=== Source data ===
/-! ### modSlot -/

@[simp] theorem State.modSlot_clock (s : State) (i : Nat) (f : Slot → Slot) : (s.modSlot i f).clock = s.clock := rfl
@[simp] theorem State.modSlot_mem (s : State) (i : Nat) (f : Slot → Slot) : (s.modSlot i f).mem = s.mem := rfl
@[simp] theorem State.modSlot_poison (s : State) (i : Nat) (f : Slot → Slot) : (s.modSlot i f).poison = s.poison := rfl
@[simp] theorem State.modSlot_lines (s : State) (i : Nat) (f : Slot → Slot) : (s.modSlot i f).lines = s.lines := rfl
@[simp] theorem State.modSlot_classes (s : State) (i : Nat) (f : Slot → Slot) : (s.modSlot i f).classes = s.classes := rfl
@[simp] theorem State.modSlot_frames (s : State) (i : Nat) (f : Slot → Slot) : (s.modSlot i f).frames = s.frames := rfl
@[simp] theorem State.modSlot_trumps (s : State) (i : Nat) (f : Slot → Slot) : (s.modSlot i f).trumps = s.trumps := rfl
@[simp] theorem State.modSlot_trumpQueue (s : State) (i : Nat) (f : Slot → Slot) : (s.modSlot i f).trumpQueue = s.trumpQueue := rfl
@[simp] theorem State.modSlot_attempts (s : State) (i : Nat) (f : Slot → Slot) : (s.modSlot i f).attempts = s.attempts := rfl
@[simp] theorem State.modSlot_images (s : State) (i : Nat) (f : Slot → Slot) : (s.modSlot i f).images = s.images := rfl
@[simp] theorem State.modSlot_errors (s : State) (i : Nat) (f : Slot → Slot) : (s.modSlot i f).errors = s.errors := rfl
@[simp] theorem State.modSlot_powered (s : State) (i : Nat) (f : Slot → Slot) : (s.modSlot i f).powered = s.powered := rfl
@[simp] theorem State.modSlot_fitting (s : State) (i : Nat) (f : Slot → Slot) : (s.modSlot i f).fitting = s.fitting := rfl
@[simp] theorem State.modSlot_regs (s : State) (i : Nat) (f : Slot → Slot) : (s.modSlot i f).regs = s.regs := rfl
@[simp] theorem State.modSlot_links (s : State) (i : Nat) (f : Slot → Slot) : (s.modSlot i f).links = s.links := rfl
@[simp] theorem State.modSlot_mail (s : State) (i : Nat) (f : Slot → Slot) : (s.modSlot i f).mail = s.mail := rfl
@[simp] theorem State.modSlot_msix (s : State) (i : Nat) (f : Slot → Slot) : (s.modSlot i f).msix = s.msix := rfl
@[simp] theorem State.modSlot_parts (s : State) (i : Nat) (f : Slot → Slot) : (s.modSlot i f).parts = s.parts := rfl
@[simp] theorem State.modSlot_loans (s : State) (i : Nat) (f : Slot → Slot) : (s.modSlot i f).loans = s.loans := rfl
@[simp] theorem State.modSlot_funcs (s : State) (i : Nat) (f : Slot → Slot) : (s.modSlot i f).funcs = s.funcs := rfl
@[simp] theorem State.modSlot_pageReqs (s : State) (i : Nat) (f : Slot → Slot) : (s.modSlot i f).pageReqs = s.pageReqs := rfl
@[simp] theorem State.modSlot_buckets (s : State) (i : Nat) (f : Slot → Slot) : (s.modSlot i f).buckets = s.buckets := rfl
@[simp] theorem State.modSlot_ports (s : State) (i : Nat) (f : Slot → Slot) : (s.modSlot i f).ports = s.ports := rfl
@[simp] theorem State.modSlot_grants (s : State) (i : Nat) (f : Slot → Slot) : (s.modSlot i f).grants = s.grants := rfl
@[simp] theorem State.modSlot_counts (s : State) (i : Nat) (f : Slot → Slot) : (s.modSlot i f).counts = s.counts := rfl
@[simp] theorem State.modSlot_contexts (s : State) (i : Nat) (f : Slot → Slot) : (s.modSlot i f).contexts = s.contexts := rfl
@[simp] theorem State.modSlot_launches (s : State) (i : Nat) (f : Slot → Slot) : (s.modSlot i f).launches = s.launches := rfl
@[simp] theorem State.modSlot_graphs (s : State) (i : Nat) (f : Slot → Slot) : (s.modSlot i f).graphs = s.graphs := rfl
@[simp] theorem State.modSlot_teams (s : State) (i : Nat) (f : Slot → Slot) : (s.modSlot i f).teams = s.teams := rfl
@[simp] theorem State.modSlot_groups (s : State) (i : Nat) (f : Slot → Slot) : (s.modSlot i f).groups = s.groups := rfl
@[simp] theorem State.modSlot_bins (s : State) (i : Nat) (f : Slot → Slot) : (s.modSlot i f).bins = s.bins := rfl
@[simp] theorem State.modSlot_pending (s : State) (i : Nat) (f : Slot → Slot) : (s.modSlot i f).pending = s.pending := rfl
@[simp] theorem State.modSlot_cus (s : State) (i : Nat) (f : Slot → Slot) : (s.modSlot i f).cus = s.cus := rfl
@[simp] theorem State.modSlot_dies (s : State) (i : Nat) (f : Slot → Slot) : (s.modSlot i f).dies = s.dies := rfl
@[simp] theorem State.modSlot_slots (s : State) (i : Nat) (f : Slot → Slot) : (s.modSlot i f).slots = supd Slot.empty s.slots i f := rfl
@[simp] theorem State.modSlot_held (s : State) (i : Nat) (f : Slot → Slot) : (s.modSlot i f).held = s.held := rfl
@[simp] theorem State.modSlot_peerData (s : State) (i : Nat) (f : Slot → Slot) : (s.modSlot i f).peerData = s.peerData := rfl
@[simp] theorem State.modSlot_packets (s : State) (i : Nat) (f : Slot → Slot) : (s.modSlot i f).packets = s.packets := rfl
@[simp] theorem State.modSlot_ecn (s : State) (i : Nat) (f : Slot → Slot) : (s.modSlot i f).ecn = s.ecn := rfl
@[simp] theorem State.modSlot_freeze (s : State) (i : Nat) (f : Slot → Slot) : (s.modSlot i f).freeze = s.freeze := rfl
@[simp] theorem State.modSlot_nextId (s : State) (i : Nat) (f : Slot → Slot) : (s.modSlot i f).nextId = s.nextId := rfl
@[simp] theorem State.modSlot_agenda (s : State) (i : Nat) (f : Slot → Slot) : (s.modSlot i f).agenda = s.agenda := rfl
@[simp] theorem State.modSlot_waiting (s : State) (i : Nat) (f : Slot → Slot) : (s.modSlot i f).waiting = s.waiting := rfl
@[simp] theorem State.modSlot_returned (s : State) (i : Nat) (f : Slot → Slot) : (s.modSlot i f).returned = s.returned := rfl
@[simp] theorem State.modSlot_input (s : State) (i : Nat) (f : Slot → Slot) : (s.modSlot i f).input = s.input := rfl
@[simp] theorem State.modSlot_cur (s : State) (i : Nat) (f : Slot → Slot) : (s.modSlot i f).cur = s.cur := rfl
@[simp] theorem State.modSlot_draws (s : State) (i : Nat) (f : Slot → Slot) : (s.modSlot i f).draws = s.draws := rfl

* * *

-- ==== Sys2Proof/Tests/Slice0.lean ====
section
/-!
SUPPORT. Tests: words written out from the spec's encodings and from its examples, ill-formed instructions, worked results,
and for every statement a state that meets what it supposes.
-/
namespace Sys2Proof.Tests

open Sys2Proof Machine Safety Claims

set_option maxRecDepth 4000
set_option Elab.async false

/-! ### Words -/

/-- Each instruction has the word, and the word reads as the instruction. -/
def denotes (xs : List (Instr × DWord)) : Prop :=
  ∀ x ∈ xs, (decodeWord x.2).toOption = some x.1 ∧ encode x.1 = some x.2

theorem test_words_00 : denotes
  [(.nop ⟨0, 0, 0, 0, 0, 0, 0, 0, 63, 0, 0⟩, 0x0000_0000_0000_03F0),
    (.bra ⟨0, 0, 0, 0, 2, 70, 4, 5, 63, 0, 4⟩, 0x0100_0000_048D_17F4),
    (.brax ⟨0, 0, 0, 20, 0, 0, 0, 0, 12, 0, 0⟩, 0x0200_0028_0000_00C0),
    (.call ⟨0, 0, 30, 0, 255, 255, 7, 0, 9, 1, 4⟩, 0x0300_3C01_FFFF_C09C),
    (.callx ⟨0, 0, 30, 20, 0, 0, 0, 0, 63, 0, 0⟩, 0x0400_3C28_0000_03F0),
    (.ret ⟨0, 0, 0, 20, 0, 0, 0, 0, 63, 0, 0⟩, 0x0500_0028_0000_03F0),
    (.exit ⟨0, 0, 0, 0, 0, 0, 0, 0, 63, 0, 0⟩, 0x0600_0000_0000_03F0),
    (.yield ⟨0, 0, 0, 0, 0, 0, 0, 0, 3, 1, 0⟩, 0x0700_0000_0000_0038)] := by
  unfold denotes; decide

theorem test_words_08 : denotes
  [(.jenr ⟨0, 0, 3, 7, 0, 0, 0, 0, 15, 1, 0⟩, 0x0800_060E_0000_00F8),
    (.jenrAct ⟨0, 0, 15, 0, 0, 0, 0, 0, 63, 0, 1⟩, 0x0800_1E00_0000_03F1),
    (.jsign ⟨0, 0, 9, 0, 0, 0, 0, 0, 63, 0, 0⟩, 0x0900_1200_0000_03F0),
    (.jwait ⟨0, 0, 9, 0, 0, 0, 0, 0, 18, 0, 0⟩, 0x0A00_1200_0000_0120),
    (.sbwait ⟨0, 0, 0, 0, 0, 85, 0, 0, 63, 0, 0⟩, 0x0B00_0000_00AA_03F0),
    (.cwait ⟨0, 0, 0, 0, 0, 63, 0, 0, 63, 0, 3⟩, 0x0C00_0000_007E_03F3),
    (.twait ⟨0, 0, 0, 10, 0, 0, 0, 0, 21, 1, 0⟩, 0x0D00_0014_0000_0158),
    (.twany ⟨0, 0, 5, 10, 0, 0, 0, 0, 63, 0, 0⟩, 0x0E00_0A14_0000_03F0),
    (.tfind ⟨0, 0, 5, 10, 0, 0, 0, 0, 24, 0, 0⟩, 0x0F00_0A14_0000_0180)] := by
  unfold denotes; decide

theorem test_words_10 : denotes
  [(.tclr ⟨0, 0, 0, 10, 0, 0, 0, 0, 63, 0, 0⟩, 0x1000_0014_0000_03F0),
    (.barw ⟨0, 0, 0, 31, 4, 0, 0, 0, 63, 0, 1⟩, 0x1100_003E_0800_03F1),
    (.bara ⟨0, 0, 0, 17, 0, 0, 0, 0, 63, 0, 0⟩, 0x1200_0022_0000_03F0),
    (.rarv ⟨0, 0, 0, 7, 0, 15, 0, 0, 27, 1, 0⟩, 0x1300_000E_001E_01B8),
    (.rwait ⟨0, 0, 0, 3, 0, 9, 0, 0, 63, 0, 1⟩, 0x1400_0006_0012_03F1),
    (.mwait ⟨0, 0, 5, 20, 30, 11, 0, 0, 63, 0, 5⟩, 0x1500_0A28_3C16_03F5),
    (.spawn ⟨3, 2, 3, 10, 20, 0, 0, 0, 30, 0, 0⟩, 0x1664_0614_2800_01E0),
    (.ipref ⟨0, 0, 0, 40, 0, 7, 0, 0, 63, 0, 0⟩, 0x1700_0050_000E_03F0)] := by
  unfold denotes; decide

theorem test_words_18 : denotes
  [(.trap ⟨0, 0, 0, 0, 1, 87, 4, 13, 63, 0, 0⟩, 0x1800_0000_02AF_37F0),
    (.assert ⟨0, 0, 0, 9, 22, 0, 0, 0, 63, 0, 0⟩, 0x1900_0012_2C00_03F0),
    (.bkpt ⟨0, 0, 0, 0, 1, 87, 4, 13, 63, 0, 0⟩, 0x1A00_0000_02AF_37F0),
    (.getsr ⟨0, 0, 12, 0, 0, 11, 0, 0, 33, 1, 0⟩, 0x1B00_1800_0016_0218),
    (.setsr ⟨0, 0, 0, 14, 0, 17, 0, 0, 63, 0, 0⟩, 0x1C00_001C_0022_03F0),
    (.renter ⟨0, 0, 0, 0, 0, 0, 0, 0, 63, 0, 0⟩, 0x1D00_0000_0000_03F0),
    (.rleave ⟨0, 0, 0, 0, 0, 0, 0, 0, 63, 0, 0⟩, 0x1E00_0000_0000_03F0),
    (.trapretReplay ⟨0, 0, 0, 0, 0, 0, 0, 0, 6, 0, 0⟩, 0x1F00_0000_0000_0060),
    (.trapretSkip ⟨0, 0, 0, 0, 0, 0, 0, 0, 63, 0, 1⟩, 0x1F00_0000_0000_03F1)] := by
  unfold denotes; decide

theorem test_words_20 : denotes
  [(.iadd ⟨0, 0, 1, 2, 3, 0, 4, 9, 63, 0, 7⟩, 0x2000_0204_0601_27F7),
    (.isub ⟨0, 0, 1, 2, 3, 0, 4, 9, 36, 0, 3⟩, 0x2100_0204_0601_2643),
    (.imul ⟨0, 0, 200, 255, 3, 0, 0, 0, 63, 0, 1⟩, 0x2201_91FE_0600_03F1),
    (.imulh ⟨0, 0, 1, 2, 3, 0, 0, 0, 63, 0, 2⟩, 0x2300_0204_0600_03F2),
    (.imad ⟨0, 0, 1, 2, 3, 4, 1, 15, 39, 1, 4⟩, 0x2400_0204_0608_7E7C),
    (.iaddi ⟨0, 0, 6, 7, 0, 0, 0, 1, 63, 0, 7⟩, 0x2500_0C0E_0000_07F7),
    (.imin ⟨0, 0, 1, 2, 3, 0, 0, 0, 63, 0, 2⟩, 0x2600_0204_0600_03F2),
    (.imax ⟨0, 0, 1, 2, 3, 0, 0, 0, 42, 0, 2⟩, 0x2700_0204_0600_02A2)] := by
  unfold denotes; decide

=== Assignment ===
From the data above, output only the lines between the line containing "### modSlot -/" and the line containing "s.trumps := rfl", inclusive, exactly as written.

=== Written reply ===
/-! ### modSlot -/

@[simp] theorem State.modSlot_clock (s : State) (i : Nat) (f : Slot → Slot) : (s.modSlot i f).clock = s.clock := rfl
@[simp] theorem State.modSlot_mem (s : State) (i : Nat) (f : Slot → Slot) : (s.modSlot i f).mem = s.mem := rfl
@[simp] theorem State.modSlot_poison (s : State) (i : Nat) (f : Slot → Slot) : (s.modSlot i f).poison = s.poison := rfl
@[simp] theorem State.modSlot_lines (s : State) (i : Nat) (f : Slot → Slot) : (s.modSlot i f).lines = s.lines := rfl
@[simp] theorem State.modSlot_classes (s : State) (i : Nat) (f : Slot → Slot) : (s.modSlot i f).classes = s.classes := rfl
@[simp] theorem State.modSlot_frames (s : State) (i : Nat) (f : Slot → Slot) : (s.modSlot i f).frames = s.frames := rfl
@[simp] theorem State.modSlot_trumps (s : State) (i : Nat) (f : Slot → Slot) : (s.modSlot i f).trumps = s.trumps := rfl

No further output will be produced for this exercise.